Wednesday, April 11, 2007

Let's Get Ready to Play!

Today’s screening provided an interesting perspective on the different things people consider entertaining. It fascinates me that the more technology we acquire, the more simplistic things become. The wii, for example, is so amazingly advanced. It is a videogame capable of sensing the player’s movements and coordinating that with what is on the screen. Yet, we are playing games where we need to shake the ants off of a banana, or blow up a balloon. We have of these possibilities set before us (open to our imagination) and we choose to play things that happen in everyday life anyway. I would have to agree with Shane’s assumption that Wario Ware was only intended to display all the capabilities of the new system. There was nothing jarring or intriguing about the games other than the tutorials showing the various ways to manipulate the controller and the possibility of something greater. If we start to have videogames that can sense our very movements, there might be other innovations created to anticipate our every need (our televisions, our beds, etc.).

The time aspect of the screening was also quite interesting. I really like to play videogames. I often use my younger cousin as an excuse to play any chance I get. Usually, when the two of us play, it is only the two of us. We have two controllers and an ample supply of two-player games. I can spend the whole day playing games with him and not realize just how much time has passed. As much as I love spending time with my family, I think the desire to win is what keeps me from realizing how much time I wasted. Every time I play, I get closer and closer to either completing the level or finishing the game. So, in adventure games I don’t measure how much time has gone by, instead I measure how many lives I’ve played. That is a slightly more manageable number.

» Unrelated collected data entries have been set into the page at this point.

-- ==== Sys2Proof/Tests/Slice0.lean ====
section
/-! SUPPORT. Tests: what the checks on commands refuse, worked examples of the spec, and for the statements
with hypotheses concrete states that meet them, clause by clause at the boundaries. -/

namespace Sys2Proof.Tests

-- Its many small proofs are elaborated one after another, so that they take few threads.
set_option Elab.async false

open Sys2Proof Sys2Proof.Machine

/-! ## Well-formedness, and the words of the table -/

/-- A READ offers as many response bytes as its available length says (R122). -/
theorem test_read_with_missing_bytes_is_ill_formed : Instr.wellFormed (.readComplete 2 [7]) = false := by decide

theorem test_read_with_surplus_bytes_is_ill_formed : Instr.wellFormed (.readComplete 0 [7]) = false := by decide

theorem test_read_that_agrees_is_well_formed : Instr.wellFormed (.readComplete 2 [7, 8]) = true := by decide

/-- No row gives bits: no word spells a command, and the state stands (log entry 19). -/
theorem test_no_word_spells_a_command :
    decodeTableWord 16 0xA5A5 = none ∧ (State.reset.withFetchWord 16 0xA5A5).pending = [] := by decide +kernel

/-! ## Small states -/

/-- The part in RUN after its start, with nothing going on. -/
def running : State :=
  { State.reset with clock := { resetClock with regime := .run, fastClock := .locked } }

/-- A request as it lies in a receive buffer. -/
def ask (k : ReqKind) (tenant : Byte) (body : List Byte) : Frame :=
  { kind := k.code, tenant := tenant, tag := 7, body := body }

/-- The frame is the oldest one a link has taken. -/
def taken (l : Link) (f : Frame) (s : State) : State := s.setPort l { s.port l with rxBuffer := [f] }

/-- A fresh lease (R66). -/
def lease (who : Subject) : Grant := startLease who 2 1 true .full 250

/-- A subject holds a resource under the given grant. -/
def owned (r : Resource) (g : Grant) (s : State) : State := s.setEntry r { state := .owned g, waiting := [] }

/-- A waiting entry of a claim. -/
def waiter (who : Subject) (priority : Nat) (order : BitVec 32) : Waiter :=
  { subject := who, priority := priority, order := order, gran := .full, returnFlag := false, origin := .claim }

/-- The resource is in TURNOVER with a waiting list. -/
def turning (r : Resource) (k : EndingKind) (ws : List Waiter) (s : State) : State :=
  s.setEntry r { state := .turnover k, waiting := ws }

/-- A timer one millisecond below its limit whose event has not been taken. -/
def dueAt (n : Nat) : Timer := { elapsed := n, due := true }

/-- The state a command leaves. -/
def did (c : Instr) (s : State) : State :=
  match exec c s with
  | .next t => t
  | _ => s

/-- The bodies of the replies a link holds. -/
def replies (l : Link) (s : State) : List (List Byte) := (s.port l).replies.map (·.body)

/-- A transfer under way, as its second byte begins. -/
def atChoice : Transfer := { status := 0, moved := 1, choiceMade := false, shifting := none }

def inTransfer (l : Link) (t : Transfer) (s : State) : State := s.setPort l { s.port l with transfer := some t }

/-- An exchange of PAY's. -/
def exchange : Exchange :=
  { owner := .pay, number := 1, command := [9], expected := 2, timeout := 60, discard := false }

/-- A bound channel record. -/
def bound (owner : Subject) (cls : ChanClass) (level reserve ceiling : Nat) (out inn : List (List Byte)) : Channel :=
  { number := 1, binding := some { owner := owner, cls := cls, level := level, reserve := reserve
                                   ceiling := ceiling, outbound := out, inbound := inn } }

/-- A frame in flight whose last byte has been shifted. -/
def whole (f : Frame) (src : FrameSource) : InFlight :=
  { frame := f, source := src, phase := .sending f.wireLength }

def flying (l : Link) (x : InFlight) (s : State) : State := s.setPort l { s.port l with inFlight := some x }

/-- The reply of an accepted DOZE. -/
def dozeReply : Frame := replyFrame (ask .doze 0 []) [0]

/-! ## Worked examples of the spec -/

/-- The check of the covered bytes 0x31 to 0x39 (R3). -/
theorem test_check_of_nine_digits :
    frameCheck [0x31, 0x32, 0x33, 0x34, 0x35, 0x36, 0x37, 0x38, 0x39] = 0x29B1 := by
  decide +kernel

/-- Rows of the table of R168: the accumulator after a cycle that ends a millisecond, and part time. -/
theorem test_millisecond_ends :
    let at_ (n : Nat) := referenceCycle { State.reset with clock := { resetClock with accumulator := n } }
    (at_ 4000).clock.accumulator = 29 ∧ (at_ 4000).clock.partTime = 1
      ∧ (at_ 3875).clock.accumulator = 4000 ∧ (at_ 3875).clock.partTime = 0
      ∧ (at_ 3991).clock.accumulator = 20 := by decide +kernel

/-- The lock, due after its 80th cycle, ends WAKING (R169, R177). -/
theorem test_lock :
    (did .fastClockLock { State.reset with clock := { resetClock with fastClock := .locking 80 } }).clock.regime = .run
      ∧ (did .fastClockLock { State.reset with clock := { resetClock with fastClock := .locking 46 } }).clock.regime
          = .waking := by decide +kernel

/-- The renewal after the doze of 11.2: phase 0, HALF, 4 owed; 2 are paid and the balance stands at 5. -/
theorem test_renewal_pays_owed_quarters :
    let g : Grant := { lease .pay with gran := .half, balance := 5, owed := 4, renewed := false }
    replies .p (did (.renew .p) (taken .p (ask .renew 0 [0]) (owned .keypad g running)))
      = [[0x00, 0, 5, 2, 2, 1]] := by decide +kernel

/-- 11.2: RENEW KEYPAD at HALF takes the balance from 4 to 6 and the phase to 2. -/
theorem test_renewal_at_half :
    replies .p (did (.renew .p) (taken .p (ask .renew 0 [0]) (owned .keypad { lease .pay with gran := .half } running)))
      = [[0x00, 0, 6, 2, 0, 1]] := by decide +kernel

/-- 11.2: HOLD with quarters owed is refused RENEW_FIRST. -/
theorem test_hold_needs_a_renewal :
    let g : Grant := { lease .pay with owed := 4, renewed := false }
    replies .p (did (.hold .p) (taken .p (ask .hold 0 [0]) (owned .keypad g running))) = [[0x1A]] := by decide +kernel

/-- 11.1: PAY preempts APP/3 on CLESS; APP/3 is placed back behind it, and hears REVOKE with position 2. -/
theorem test_pay_preempts_the_card :
    let t := did (.claim .p) (taken .p (ask .claim 0 [2, 0, 1, 0]) (owned .cless { lease (.app 3) with priority := 1 } running))
    replies .p t = [[0x01, 2, 1, 0]] ∧ (t.entry .cless).standing = .turnover
      ∧ (t.entry .cless).waiting.map (fun w => (w.subject, w.origin)) = [(.pay, .claim), (.app 3, .ret)]
      ∧ ((t.port .a).notices.map Notice.frame).getLast?
          = some { kind := 0x45, tenant := 3, tag := 0, body := [2, 1, 2] }
      ∧ t.clrst = true := by decide +kernel

/-- 11.1: PAY's claim of KEYPAD is answered QUEUED at position 1, and PAY holds it in the same event. -/
theorem test_pay_takes_the_keypad :
    let t := did (.claim .p) (taken .p (ask .claim 0 [0, 0, 1, 0]) (owned .keypad { lease (.app 3) with priority := 1 } running))
    replies .p t = [[0x01, 0, 1, 0]] ∧ t.holder .keypad = some .pay
      ∧ ((t.port .p).notices.map Notice.frame).getLast?
          = some { kind := 0x44, tenant := 0, tag := 0, body := [0, 1, 0] } := by decide +kernel

/-- 11.2: RELEASE by a subject that has lost KEYPAD is answered NOT_HOLDER. -/
theorem test_release_after_loss :
    replies .a (did (.release .a) (taken .a (ask .release 5 [0]) (owned .keypad (lease .pay) running))) = [[0x12]] := by
  decide +kernel

/-- A grant that lapses: at balance −23 the boundary ends it; at −11 it warns (R68). -/
theorem test_lapse_and_warning :
    let at_ (b : Int) := owned .printer { lease .pay with balance := b, quarterTimer := dueAt 249 } running
    (did (.quarterBoundary .printer) (at_ (-23))).holder .printer = none
      ∧ ((did (.quarterBoundary .printer) (at_ (-11))).port .p).notices.length = 2 := by decide +kernel

/-- A time stamp of 11.1: part time 100400 gives stamp 34864. -/
theorem test_stamp : stampOf 100400 = 34864 := by decide

/-- R80, 5.1: the key at row 3, column 2 (code 21) is read on KCOL2 while row 3 is driven, and on no other row; a
scan that is due drives KROW0 to KROW3 in turn. -/
theorem test_matrix_rows :
    ((matrixScan (BitVec.twoPow 24 20)).map fun x => x.columns.toList)
        = [List.replicate 6 false, List.replicate 6 false, List.replicate 6 false,
          [false, false, true, false, false, false]]
      ∧ keyScanKrow 0 { State.reset with keys := { State.reset.keys with scanDue := true } }
        = [#v[true, false, false, false], #v[false, true, false, false], #v[false, false, true, false],
          #v[false, false, false, true]]
      ∧ keyScanKrow 0 State.reset = [] ∧ State.reset.krow = #v[false, false, false, false] := by decide +kernel

/-- Two scans that sense a key with D 2 make one PRESS record with its code (R81, R82). -/
theorem test_two_scans_press_a_key :
    let s := { owned .keypad (lease .pay) running with keys := { resetKeys with scanDue := true } }
    let t := did (.keyScan 4) s
    let u := did (.keyScan 4) { t with keys := { t.keys with scanDue := true } }
    t.keys.fifo = [] ∧ u.keys.fifo.map (fun k => (k.code, k.edge)) = [(3, .press)] := by decide +kernel

/-- A frame on the wire is taken, and then answered. -/
theorem test_wire_frame_is_answered :
    let s := did (.transferStart .p) running
    let t := (ask .time 0 []).wire.foldl (fun s b => did (.arrivingByte .p (.byte b)) s) s
    (t.port .p).rxBuffer = [ask .time 0 []] ∧ replies .p (did (.time .p) t) = [[0, 0, 0, 0, 0]] := by decide +kernel

/-- An unassigned kind is answered with kind 0x80, BAD_REQUEST and the kind byte (R9). -/
theorem test_unknown_kind :
    (((did (.unknownKind .p) (taken .p { kind := 0x3F, tenant := 0, tag := 9, body := [] } running)).port .p).replies)
      = [{ kind := 0x80, tenant := 0, tag := 9, body := [0x10, 0x3F] }] := by decide +kernel

/-- A map with a slot in two sets is refused OVERLAP, one with no slot left NO_AIR_TIME (R134). -/
theorem test_air_map_tests :
    replies .p (did (.airMap .p) (taken .p (ask .airMap 0 [5, 0, 1, 0, 1, 0, 0, 0, 0, 0]) running)) = [[0x1C]]
      ∧ replies .p (did (.airMap .p) (taken .p (ask .airMap 0 [5, 255, 255, 0, 0, 0, 0, 0, 0, 0]) running)) = [[0x1D]] := by
  decide +kernel

/-- A clock edge of the second byte begins it; cancelled then, the frame's sync byte is still completed, and fill
bytes follow (R15). -/
theorem test_cancelled_byte_is_completed :
    let s := inTransfer .p atChoice running
    let t := cancelInFlight .p (did (.arrivingByte .p .edge) s)
    let u := did (.arrivingByte .p (.byte 0)) t
    (t.port .p).inFlight = none ∧ (t.port .p).outByte = some 0xA5 ∧ (u.port .p).outByte = some 0 := by decide +kernel

/-- A clock edge restarts the stall timer of a frame being collected (R7). -/
theorem test_edge_restarts_the_stall_timer :
    let s := inTransfer .p { atChoice with moved := 9, choiceMade := true } running
    let t := did (.arrivingByte .p .edge)
      (s.setPort .p { s.port .p with receiver := .inFrame [1] { elapsed := 18, due := false } })
    (t.port .p).receiver = .inFrame [1] .zero := by decide +kernel

/-- A WRITE of a command of 240 bytes puts 242 bytes on CLDO, and CLCLK runs at 3.145728 MHz (R116). -/
theorem test_write_on_the_bus :
    let x := { exchange with command := List.replicate 240 7 }
    let s := { running with bridge := { resetBridge with exchange := .sending x } }
    s.clclk = some 3145728 ∧ s.bridge.transaction.map (fun t => (t.cldo 0).length) = some 242 := by decide +kernel

/-- A takeover of a FREE KEYPAD suppresses the keys then down (R93). -/
theorem test_takeover_of_a_free_keypad :
    let s := { running with keys := { resetKeys with
      keys := resetKeys.keys.set 4 { standing := .down, count := 0 }, holdTimer := some (dueAt 1999) } }
    let t := did .holdTimerMatch s
    t.holder .keypad = some .pay ∧ (t.keys.keys[4]).standing = .suppressed := by decide +kernel

/-- A tenant that leaves ACTIVE is told of all its losses before another tenant hears GRANT (R57). -/
theorem test_losses_before_grants :
    let s := (owned .printer (lease (.app 3)) (owned .keypad (lease (.app 3)) running)).setWaiting .keypad
      [waiter (.app 0) 1 2]
    let s := { s with tenants := s.tenants.set 3 { state := .active, allowance := 0 } }
    let t := did (.tenantSet .p) (taken .p (ask .tenantSet 0 [3, 1, 255]) s)
    ((t.port .a).notices.map fun n => n.body.kind).drop 1 = [0x45, 0x45, 0x44] := by decide +kernel

/-- 11.1: DATA on channel 0 with binding 1 is taken; with binding 2 it is NOT_BOUND (R157). -/
theorem test_data_names_its_binding :
    let s := running.setChannel 0 (bound .pay .payment 3 8 16 [] [])
    replies .r (did (.data .r) (taken .r (ask .data 0 [0, 1, 5]) s)) = [[0x00, 0, 1]]
      ∧ replies .r (did (.data .r) (taken .r (ask .data 0 [0, 2, 5]) s)) = [[0x1F]] := by decide +kernel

With the screening today, there was a lot of waiting around. Though I cheered for the success of my peers, I didn’t get emotionally attached or involved with the progress of the games. As a result, I was very aware of the time that was passing. My reaction to this screening is quite similar to my reaction to television shows. If I get emotionally connected to or attached to characters, I find myself anticipating the coming of next week’s episode. If I watch the show only in passing, I am more aware of my surroundings than I am of the show itself. Even though trying the games were quite fun, it was extremely difficult to get too ‘into’ the game seeing that we would have to take turns and then switch twenty minutes or so later.